As usual, my blessed sister, Mrs. Vassall, came to the rescue. Taking advantage of an all-absorbing love of poetry (which I always had) she made a weapon of it by providing me with the poetical works of Walter Scott, which I had not read, and proposed that we read them together. We naturally commenced with “The Lady of the Lake.” I was immediately transported to the Highlands and the Bonny Braes, plucking the heather and broom and guiding the skiff across Loch Katrine, listening to the sweet warning song of poor crazed Blanche of Devon, thrilling with, “Saxon, I am Roderick Dhu,” and trudging along with the old minstrel and Ellen to Sterling tower and the Court of Fitz-James. “Marmion” followed, and then all the train of English poetry that a child could take in.

My second individual ownership was “Billy.” His personality (which I never questioned), was represented by a high stepping brown Morgan horse, with glossy coat, slim legs, pointed ears, long curly black mane and tail, and weighing nearly nine hundred pounds.

Although a good driver, his forte was the saddle. His gait (or rather, I should say, gaits) was first a delightful single-foot; but which he had the faculty of changing to a rack, or pace or trot, as occasion or haste seemed to call for; and as a last resort, he could cover them all by something one does not like to name; but we only used that gait on extraordinary occasions. My father had purchased and given Billy to me when about ten years old. The same figures will do for us both.
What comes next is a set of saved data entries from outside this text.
/-- R17, R181: every table with 32 zone records and 32 refill entries is read back from its image, field for field: the
copy and the image use the same places, and drop no field; the image is 256 words long. The copy takes each field from its
place, and the image of a copied table shows the copied words with every word and bit that the copy did not read zero. -/
def Obligations.TableImageCarriesTheTable : Prop :=
  (∀ t : ZoneTable, t.zones.length = 32 → t.refillEntries.length = 32 →
    ZoneTable.ofWords t.image = t ∧ t.image.length = 256) ∧
  ∀ ws : List Word, ws.length = 256 →
    let t := ZoneTable.ofWords ws
    let f := fun k => ws.getD k 0
    (∀ k < 256, t.image.getD k 0 = f k &&& readMask k) ∧
    t.serial = f 0 ∧ t.px = f 1 ∧ t.py = f 2 ∧ t.pz = f 3 ∧ t.nz = f 4 ∧ t.sc = f 5 ∧ t.rdr = f 6 ∧ t.rdf = f 7 ∧
    t.rsl = f 8 ∧ t.refillCount = f 9 ∧ t.refillEntries.length = 32 ∧ t.zones.length = 32 ∧
    (∀ k < 32, t.refillEntries.getD k 0 = f (0x20 + k) ∧ zoneLayout (t.zone k) (f (0x40 + 2 * k)) (f (0x41 + 2 * k))) ∧
    armLayout t.arms.a (fun k => f (0x80 + k)) ∧ armLayout t.arms.b (fun k => f (0x90 + k))

/-! ## The configuration service -/

/-- R179, R180: a slot's words 10 and 11 after an event: the slot state's code, if it is written, the blocker's, and the blocker
zone's word; the other bits of word 10 are as before. -/
abbrev Sys2Proof.Machine.State.reports (s u : State) (arm : Arm) (slot : Slot) (state : Option Nat) (b : Blocker) (zone : Word) :
    Prop :=
  let w := s.word (slotBase arm slot + 10)
  u.word (slotBase arm slot + 10) =
      (w &&& 0xF0F8) ||| (match state with | none => w &&& 0x0007 | some n => wordOf n) ||| wordOf (b.code * 256) ∧
    u.word (slotBase arm slot + 11) = zone

/-- R137: the first condition that refuses a CLEAR_STOP, in the rule's order, over the cells of the last envelope block. -/
abbrev heldRule (s : State) (arm : Arm) (x : Option HeldReason) : Prop :=
  let r := s.reach.get arm
  let feed := (s.feeds.get arm).state ≠ .steady ∨ r.firstMark = true
  let others := ∃ i < 1024, blockHas r.envelope i = true ∧ (s.cell i).owner = some arm.other
  let fenced := ∃ i < 1024, blockHas r.envelope i = true ∧ s.fencedCell i = true
  let refill := s.refill.state ≠ .idle ∧ ∃ i < 1024, blockHas r.envelope i = true ∧ s.refillCell i = true
  (feed → x = some .feed) ∧ (¬ feed → others → x = some .otherArm) ∧ (¬ feed → ¬ others → fenced → x = some .fence) ∧
    (¬ feed → ¬ others → ¬ fenced → refill → x = some .refill) ∧ (¬ feed → ¬ others → ¬ fenced → ¬ refill → x = none)

/-- A configuration service with one accepted command and no pending install. -/
abbrev Sys2Proof.Machine.State.serviceOf (s : State) (c : Accepted) : Prop :=
  s.readyFor .configuration ∧ s.memoryOk ∧ s.cells.length = 1024 ∧ s.install.pendingTable = none ∧ s.accepted = [c]

/-- R137, R138, R162, R164: a CLEAR_STOP in the service. Refused, it writes STOP_HELD with its reason and changes no cause, no
cell and no snapshot. Accepted, it seizes the unowned envelope cells, takes the three stop causes out with STOPPED, writes the
arm's snapshot and gives DONE: R128, R177: the snapshot shows the event, and keeps drive status, position, velocity, stop reach and
current traverse (last good sequence: log 11). The grant phase is requested after the service (R102).
R164: a service carries out its accepted commands one after the other, the front one first (mailbox A's, log 15), each as a service
of it alone carries it out, and tests the gate of a pending install after the last of them. -/
def Obligations.ClearStopInTheService : Prop :=
  (∀ (s : State) (c : Accepted) (rest : List Accepted), s.readyFor .configuration → s.memoryOk → s.accepted = c :: rest →
    ∃ u, exec (.configurationService []) { s with accepted := [c], install := { s.install with pendingTable := none } } = .next u ∧
      exec (.configurationService []) s =
        exec (.configurationService []) { u with accepted := rest, install := s.install, waiting := s.waiting }) ∧
  (∀ (s : State) (arm : Arm), s.cells.length = 1024 → heldRule s arm (s.stopHeld arm)) ∧
  ∀ (s : State) (arm : Arm) (p : Port) (tag : Byte), s.serviceOf ⟨p, tag, .clearStop arm⟩ →
    let wait := (s.dropRequest .configuration).waiting ++ [[.grantPhase]]
    (∀ r, s.stopHeld arm = some r →
      ∃ u, exec (.configurationService []) s = .next u ∧
        u = { s with accepted := [], waiting := wait, ports := u.ports, mem := u.mem } ∧
        s.portsAfter u p [.mailbox] [] ∧ u.mailResult p tag .stopHeld r.code ∧ s.wordsKept u (mailResultWords p)) ∧
    (s.stopHeld arm = none →
      ∃ u, exec (.configurationService []) s = .next u ∧
        u = { s with
              accepted := [], waiting := wait, ports := u.ports, mem := u.mem, cells := u.cells, tallies := u.tallies
              enf := u.enf } ∧
        (∀ i < 1024, u.cell i = if blockHas (s.reach.get arm).envelope i = true ∧ (s.cell i).owner = none
          then ⟨some arm, 0, true⟩ else s.cell i) ∧
        u.enf = s.enf.set arm { (s.enf.get arm) with
          pause := { (s.enf.get arm).pause with stopped := false }
          stop := { (s.enf.get arm).stop with trespass := false, feedLoss := false, seatConflict := false } } ∧
        s.portsAfter u arm (s.lineFlags u arm ++ (if p = arm then [.mailbox] else []))
          (if p = arm then [] else [.mailbox]) ∧
        u.mailResult p tag .done 0 ∧ s.eventShown u arm ∧ u.word 0x004 = u.statusWord ∧
        s.wordsKept u (0x004 :: mailResultWords p ++ offsets (snapshotBase arm) 22))

/-- R95, R63, R162: a RESTART_LANE in the service, of a state whose claims are sound: every WAITING traverse is WITHDRAWN and
every GRANTED one DONE, every cell the arm held loses its claims and is freed or left lingering by R62, the lane is UNSET, every
slot's result tag takes its post tag, a slot that ended a traverse or had an untaken command shows RESTARTED, an ended one its new
state, every other word of the slots stays, and the other lane and its cells are untouched. -/
def Obligations.RestartLaneInTheService : Prop :=
  ∀ (s : State) (arm : Arm) (p : Port) (tag : Byte), s.serviceOf ⟨p, tag, .restartLane arm⟩ → s.claimsOk →
    let l := s.lanes.get arm
    let r := s.reach.get arm
    ∃ u, exec (.configurationService []) s = .next u ∧
      u = { s with
            accepted := [], waiting := (s.dropRequest .configuration).waiting ++ [[.grantPhase]]
            ports := u.ports, mem := u.mem, cells := u.cells, tallies := u.tallies, lanes := u.lanes } ∧
      u.lanes.get arm.other = s.lanes.get arm.other ∧
      (let n := u.lanes.get arm
       n.next = none ∧ n.waitingList = [] ∧ n.grantedList = [] ∧
       ∀ k : Slot, n.slots.get k = { (l.slots.get k) with
         state := match (l.slots.get k).state with
           | .waiting => .withdrawn | .granted => .done | .free => .free | .done => .done
           | .withdrawn => .withdrawn | .yielded => .yielded }) ∧
      (∀ i < 1024, u.cell i =
        if (s.cell i).owner = some arm ∧ 0 < (s.cell i).count then
          (if (s.feeds.get arm).state = .steady ∧ r.firstMark = false ∧ blockHas r.sweep i = false then ⟨none, 0, false⟩
           else ⟨some arm, 0, true⟩)
        else s.cell i) ∧
      (∀ k : Slot,
        let b := slotBase arm k
        let st := (l.slots.get k).state
        tagOf (u.word (b + 8)) = tagOf (s.word b) ∧ (¬ s.slotNew arm k → u.word (b + 8) = s.word (b + 8)) ∧
        (s.slotNew arm k → u.word (b + 8) = wordOf (tagOf (s.word b)).toNat) ∧
        u.word (b + 9) = (if st = .waiting ∨ st = .granted ∨ s.slotNew arm k then 4 else s.word (b + 9)) ∧
        (st = .waiting → s.reports u arm k (some 4) .none 0) ∧
        (st = .granted → u.word (b + 10) = (s.word (b + 10) &&& 0xFFF8) ||| 3 ∧ u.word (b + 11) = s.word (b + 11)) ∧
        (st ≠ .waiting → st ≠ .granted → u.word (b + 10) = s.word (b + 10) ∧ u.word (b + 11) = s.word (b + 11)) ∧
        ∀ j < 16, j < 8 ∨ 12 ≤ j → u.word (b + j) = s.word (b + j)) ∧
      s.portsAfter u arm (.lane :: (if p = arm then [.mailbox] else [])) (if p = arm then [] else [.mailbox]) ∧
      u.mailResult p tag .done 0 ∧
      ∀ a, ¬ (laneBase arm ≤ a ∧ a < laneBase arm + 256) → a ∉ mailResultWords p → u.word a = s.word a

/-- R167: the quiet gate, condition by condition. -/
abbrev gateRule (s : State) (k : GateMask) : Prop :=
  s.tallies.a.owned = 0 ∧ s.tallies.b.owned = 0 ∧ s.refill.state ≠ .granted ∧
    (k.lanesEmpty = true ∨ (s.lanes.a.waitingList = [] ∧ s.lanes.b.waitingList = [])) ∧
    (k.feedsSteady = true ∨ (s.feeds.a.state = .steady ∧ s.feeds.b.state = .steady)) ∧
    (k.armsStill = true ∨ (s.reach.a.velocity = ⟨0, 0, 0⟩ ∧ s.reach.b.velocity = ⟨0, 0, 0⟩)) ∧
    (k.refillIdle = true ∨ s.refill.state = .idle) ∧ (k.noStandoff = true ∨ s.survey.standoff = 0)

/-- R41: a feed receiver after a swap. -/
def swappedFeed (f : Feed) : Feed :=
  { f with state := .absent, goodRun := 0, faultRun := 0, missTimer := none, graceTimer := none, holding := none }

/-- R39, R41, R97, R125, R152, R166: the flags that a swap sets on an arm's own port. -/
def Sys2Proof.Machine.State.swapFlags (s u : State) (arm : Arm) : List Flag :=
  (if ∀ k : Slot, (s.entry arm k).state ≠ .waiting then [] else [.lane]) ++
  (if (s.feeds.get arm).state = .absent then [] else [.feed]) ++ s.lineFlags u arm ++
  (if u.refill.state = s.refill.state then [] else [.refill]) ++ [.install]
I had three or four neighboring girl associates who also had their own or family horses, and our riding parties were the events of the season. Anticipating the deep, forbidding snows of the winter in New England, we had the custom of celebrating Thanksgiving day by a final party for the season. Even this was cold and had often some traces of snow.

On the present occasion there were but three of us, Martha, Eveline and myself. Martha had a fine sorrel trotter, Eveline a spirited single-footer. The day was cold and threatening. Our ride was to Worcester, some ten miles. When about three miles from home, on our return, a blinding snowstorm set in, literally a gale. This either frightened or excited Eveline’s horse, which, mastering the situation by a quick toss of the head, and catch of the bit (a trick he evidently understood), dropped his single-foot as something adapted to ladies and little girls, and fell to using all the feet he had, the best he knew. Awed by her peril, but powerless to aid, we could only follow our fleeing comrade to be ready to help when she should fall, as we were sure she must. The gale mercilessly increased; so did our speed. We kept nearly alongside, every horse upon the “dead run.”

We must have presented a striking miniature picture of the veritable “Three Furies” on a rampage. A country road and no one passing. Martha and myself each rushing directly past our own homes unobserved in the storm, till at length we rounded the curve that brought the flying horse in sight of his own stable. They had sighted the coming cavalcade. The gates were thrown wide open, and a man stationed on either side to catch both horse and rider when they should enter.

Seeing the worn-out girl once safely in her father’s arms, we turned away, with an entirely new chapter added to our very limited stock of equestrian knowledge. We were all alive and unharmed, and I alone am here now to tell the little stories of childhood’s terrifying dangers and miraculous escapes.